新海誠監督の最初の2本、1人で作ったという短編「ほしのこえ」と、90分ほどの長編「雲のむこう、約束の場所」をDVDで見た。
2本ともSFなのだが、新海誠の描きたいすれ違いや喪失感はSFとは相性が悪い。
だから続く「秒速5センチメートル」からはSFやめたのは全く正解。
「ほしのこえ」は地球と宇宙にひき離された少年少女の物語で、時間と距離に引き裂かれる男女という、「秒速」や「言の葉の庭」に通じるテーマ。で、少女が宇宙へ行く理由が巨大戦闘ロボットに乗って宇宙人と戦うため、というのが当時のアニメの流行にそのまま乗っかっている。
まあ、ここでオリジナリティを出して「インターステラー」みたいなことをやったらとても25分じゃ終わらないので、ここは巨大戦闘ロボットアニメに乗っかってもOKとしよう。
少女が学校の制服のままロボットに乗ってるのが変といえば変だけど、もしかして、これ、少女の妄想?と思わせる。
「雲のむこう」みたいに少女は長い眠りについてしまっていて、あるいは死んでしまっていて、それが8光年という距離として描かれている、のかもしれない(?)。
少年が大人になって艦隊勤務になっても宇宙へ行けそうにないしなあ。
でも、「ほしのこえ」は短編なので、時間と距離に引き裂かれる男女というテーマがダイレクトに伝わってくる。
これで一気に有名になった監督が次に作ったのが長編「雲の向こう、約束の場所」で、これはストーリーをもっと練らないとだめだ。
日本が津軽海峡で南北に分断されていて、北海道はユニオン、青森から南はアメリカが支配しているような感じの日本が舞台。北海道にユニオンが建てた天にまで届く塔があり、その塔に飛行機で行くと約束した3人の少年少女の物語と、日米対ユニオンの対立と戦争の話がからみあっている、のだが、この対立と戦争のところがあまり面白くないというか、うーん、2004年公開の映画だそうだけど、ちょっとコンセプトの古いSFじゃないかなあ。
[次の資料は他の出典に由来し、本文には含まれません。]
/-- R184, R187 to R193, R199: `VectorFieldDecode` of an EVEX instruction raises exactly where it is not legal. -/
theorem instrFields_evex {i : Instr} (s : State) (h : (row i.code).space = .EVEX) :
    ∃ vf, instrFields i s = if i.legal s.bitness then .ok vf else .error .InvalidVexEvexEncoding := by
  have hspace : (instrState s.bitness i).space = .EVEX := by rw [instrState_evex _ h, evexPrefixState_eq]
  have hb : (instrState s.bitness i).b = i.bundle.evex.b := by rw [instrState_evex _ h, evexPrefixState_eq]
  have hLL : (instrState s.bitness i).LL = llOf (row i.code).vl := by rw [instrState_evex _ h, evexPrefixState_eq]
  have hfields := vectorFieldDecode_evex (tableForm i.code) _ i.bundle.rm.isReg
    (isDisp8 (instrPieces i s).md (instrPieces i s).dispSize) hspace (tableForm_rounding _)
  rw [hb, hLL, decide_eq_false (llOf_ne_three _), Bool.or_false, evexChecks_eq_not_legal _ h] at hfields
  simp only [Bool.not_eq_true', ← Bool.not_eq_true, ite_not] at hfields
  refine ⟨_, Eq.trans ?_ hfields⟩
  rw [instrFields, instrPieces_md_isNone]
  rfl

/-- R199: `VectorFieldDecode` of a VEX or EVEX instruction raises its one error exactly where the instruction is not legal. -/
theorem instrFields_eq_ite {i : Instr} (s : State) (h : (row i.code).space ≠ .Legacy) :
    ∃ vf, instrFields i s = if i.legal s.bitness then .ok vf else .error .InvalidVexEvexEncoding := by
  cases hspace : (row i.code).space with
  | Legacy => exact absurd hspace h
  | VEX => exact instrFields_vex s hspace
  | EVEX => exact instrFields_evex s hspace

/-! ### What a meaning ends in -/

/-- R133: LOCK on a legacy row raises `UnknownOpcode`. -/
theorem exec_of_lock {i : Instr} (s : State) (h : (row i.code).space = .Legacy) (hlock : i.bundle.legacy.lock = true) :
    exec i s = raises s .UnknownOpcode := by
  have hspace : (instrPieces i s).ps.space = .Legacy := (instrState_space_legacy_iff _ _).mpr h
  have hps : (instrPieces i s).ps.lock = true := (instrState_lock_legacy s.bitness h).trans hlock
  rw [exec_eq_complete, complete, hspace, hps]
  rfl

/-- R199: on a VEX or EVEX row, a raise of `VectorFieldDecode` is the meaning's. -/
theorem exec_of_fields_error {i : Instr} {s : State} {e : DecodeError} (h : (row i.code).space ≠ .Legacy)
    (hfields : instrFields i s = .error e) : exec i s = raises s e := by
  have hspace : (instrPieces i s).ps.space ≠ .Legacy := fun hs => h ((instrState_space_legacy_iff _ _).mp hs)
  rw [instrFields] at hfields
  rw [exec_eq_complete, complete, decide_eq_false hspace, Bool.false_and, hfields]
  rfl

/-- R199, R210: where neither LOCK nor a field check raises, the meaning ends in the record. -/
theorem exec_of_fields_ok {i : Instr} {s : State} {vf : VectorFields}
    (hlock : (row i.code).space = .Legacy → i.bundle.legacy.lock = false) (hfields : instrFields i s = .ok vf) :
    exec i s = completes s vf (assemble (tableForm i.code) { instrPieces i s with vf := vf }) := by
  have hbar : (decide ((instrPieces i s).ps.space = .Legacy) && (instrPieces i s).ps.lock) = false := by
    rw [Bool.and_eq_false_imp, decide_eq_true_eq]
    intro hs
    have hlegacy := (instrState_space_legacy_iff _ _).mp hs
    exact (instrState_lock_legacy s.bitness hlegacy).trans (hlock hlegacy)
  rw [instrFields] at hfields
  rw [exec_eq_complete, complete, hbar, hfields]
  exact finish_eq_next _ _ _ (instr_descriptorMatches i s vf)

/-- Settles O37: LOCK decides for a legacy row, `VectorFieldDecode` for a VEX or EVEX row, and the record's Code is the
form's. -/
theorem execCompletesExactlyWhenLegal : Obligations.ExecCompletesExactlyWhenLegal := by
  intro i s
  by_cases h : (row i.code).space = .Legacy
  · rw [Instr.legal_legacy _ h, if_pos h, Bool.not_eq_true', Bool.not_eq_false']
    exact ⟨fun hlock => ⟨_, _, exec_of_fields_ok (fun _ => hlock) (instrFields_legacy s h), assemble_code _ _⟩,
      exec_of_lock s h⟩
  · obtain ⟨vf, hfields⟩ := instrFields_eq_ite s h
    rw [if_neg h]
    refine ⟨fun hlegal => ⟨vf, _, exec_of_fields_ok (absurd · h) ?_, assemble_code _ _⟩,
      fun hlegal => exec_of_fields_error h ?_⟩
    · rw [hfields, if_pos hlegal]
    · rw [hfields, hlegal]; rfl

end Sys2Proof.Machine
end

section
/-! Addressing (spec/42_modrm_sib_disp.md R151 to R161): the fields of ModRM and SIB as numbers, and the memory operand and
displacement size of 16-, 32- and 64-bit addressing; a memory form of a register-only row (R153). -/

namespace Sys2Proof.Machine

open Sys2Proof Sys2Proof.Spec

/-! ### The fields of ModRM and SIB -/

/-- R77: `mod`, as a number. -/
theorem modField_toNat (m : Byte) : (modField m).toNat = m.toNat / 64 := by
  simp only [modField, BitVec.extractLsb'_toNat, Nat.shiftRight_eq_div_pow]
  omega

/-- R77: `reg`, as the number that the digits are compared with. -/
theorem regField_eq_ofNat (m : Byte) : regField m = BitVec.ofNat 3 (m.toNat / 8) := by
  apply BitVec.eq_of_toNat_eq
  simp only [regField, BitVec.extractLsb'_toNat, Nat.shiftRight_eq_div_pow, BitVec.toNat_ofNat]

/-- R78: `scale`, as a number. -/
theorem sibScale_toNat (s : Byte) : (sibScale s).toNat = s.toNat / 64 := modField_toNat s

/-- R78: `index`, as a number. -/
theorem sibIndex_toNat (s : Byte) : (sibIndex s).toNat = s.toNat / 8 % 8 := by
  simp only [sibIndex, BitVec.extractLsb'_toNat, Nat.shiftRight_eq_div_pow]

/-- R78: `base`, as a number. -/
theorem sibBase_toNat (s : Byte) : (sibBase s).toNat = s.toNat % 8 := by
  simp only [sibBase, BitVec.extractLsb'_toNat, Nat.shiftRight_zero]

/-- R158: the index that stands for no register. -/
theorem sibIndex_eq_four_iff (s : Byte) : sibIndex s = 4 ↔ s.toNat / 8 % 8 = 4 := by
  rw [← BitVec.toNat_inj, sibIndex_toNat]; rfl

/-- R159: the base that stands for no register with mod = 00. -/
theorem sibBase_eq_five_iff (s : Byte) : sibBase s = 5 ↔ s.toNat % 8 = 5 := by
  rw [← BitVec.toNat_inj, sibBase_toNat]; rfl

/-- R156, R164: a base or index register by its number. -/
theorem addrReg_eq_gpr (as : AddrSize) (e : Bool) (v : BitVec 3) : addrReg as e v = gpr as (8 * e.toNat + v.toNat) := by
  cases as <;> simp only [addrReg, gpr, foldedAddr]

/-! ### 16-bit addressing -/

/-- R154: 16-bit addressing takes base and index from the table, but no base for mod = 00 with rm = 110. -/
theorem memWork16_eq (mod : BitVec 2) (rm : BitVec 3) :
    memWork16 mod rm =
      { as := .a16, base := if mod = 0 ∧ rm = 6 then none else (table16 rm).1, index := (table16 rm).2, scale := 1 } := by
  by_cases h : mod = 0 ∧ rm = 6
  · obtain ⟨rfl, rfl⟩ := h
    rfl
  · rw [if_neg h, memWork16, if_neg (by simpa using h)]

/-! ### 32- and 64-bit addressing -/

/-- R157: with 32- and 64-bit addressing rm = 100 stands for a SIB byte. -/
theorem needsSib_of_wide {as : AddrSize} (has : as ≠ .a16) (rm : BitVec 3) : needsSib as rm = decide (rm = 4) := by
  rw [needsSib, decide_eq_true has, Bool.true_and]

/-- R156 to R160: 32- and 64-bit addressing share their rules. -/
theorem memWork_of_wide {as : AddrSize} (has : as ≠ .a16) (bt : Bitness) (X B : Bool) (mod : BitVec 2) (rm : BitVec 3)
    (sib : Option Byte) : memWork bt as X B mod rm sib = memWork32 bt as X B mod rm sib := by
  cases as with
  | a16 => exact absurd rfl has
  | a32 => rfl
  | a64 => rfl

/-- R161: 32- and 64-bit addressing share the displacement sizes. -/
theorem dispSizeOf_of_wide {as : AddrSize} (has : as ≠ .a16) (mod : BitVec 2) (rm : BitVec 3) (sib : Option Byte) :
    dispSizeOf as mod rm sib = if mod = 1 then 1 else if mod = 2 ∨ noBase32 mod rm sib = true then 4 else 0 := by
  cases as with
  | a16 => exact absurd rfl has
  | a32 => simp [dispSizeOf]
  | a64 => simp [dispSizeOf]

/-- R156: the base register without a SIB byte, but for rm = 101 with mod = 00. -/
theorem rmBaseReg_of_based {mod : BitVec 2} {rm : BitVec 3} (h : ¬ (rm = 5 ∧ mod = 0)) (bt : Bitness) (as : AddrSize)
    (B : Bool) : rmBaseReg bt as mod B rm = some (gpr as (8 * B.toNat + rm.toNat)) := by
  rw [rmBaseReg, if_neg (by simpa using h), addrReg_eq_gpr]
一方、新海監督こだわりのすれ違いと喪失感の方はSFストーリーの陰になってしまっていて、時々思い出したように出てきて、あとは最後に出てくるけど、正直、これが全体のテーマに見えないので、最後も感動しない。
背景はきれいだけど、この2作、キャラクターの絵があまり魅力がない。
「雲のむこう」には「君の名は。」のかたわれどきに似たシーンが出てくるので、これもまた「君の名は。」につながっていることはわかる。わかるけど、やっぱり失敗作だろうな。
新海監督はSFが好きなのはわかるが、結局、SFを捨てた「秒速」からが本領発揮になっているわけで、あのテーマとSFがやはり合わないのだろう。でも、「雲のむこう」の最後に出てくる飛行機の絵がとても魅力的なので、別のテーマでSFやってみてもいいかもしれない。
「君の名は。」であのテーマは到達点に達したというか、それまでの作品は時間と距離がどんどん離れていく一方だったけれど、「君の名は。」は時間と距離を入れ替わりによって克服する話なのだ。
前作「言の葉の庭」では時間は2人の年齢差(15歳と27歳)だったけれど、こちらは年をとるにつれて年齢差がしだいにそれほど大きく感じられなくなるはずだし、距離も超えられない距離ではないので、実は前作ですでに時間と距離の克服が暗示されていたと言えるのかもしれない。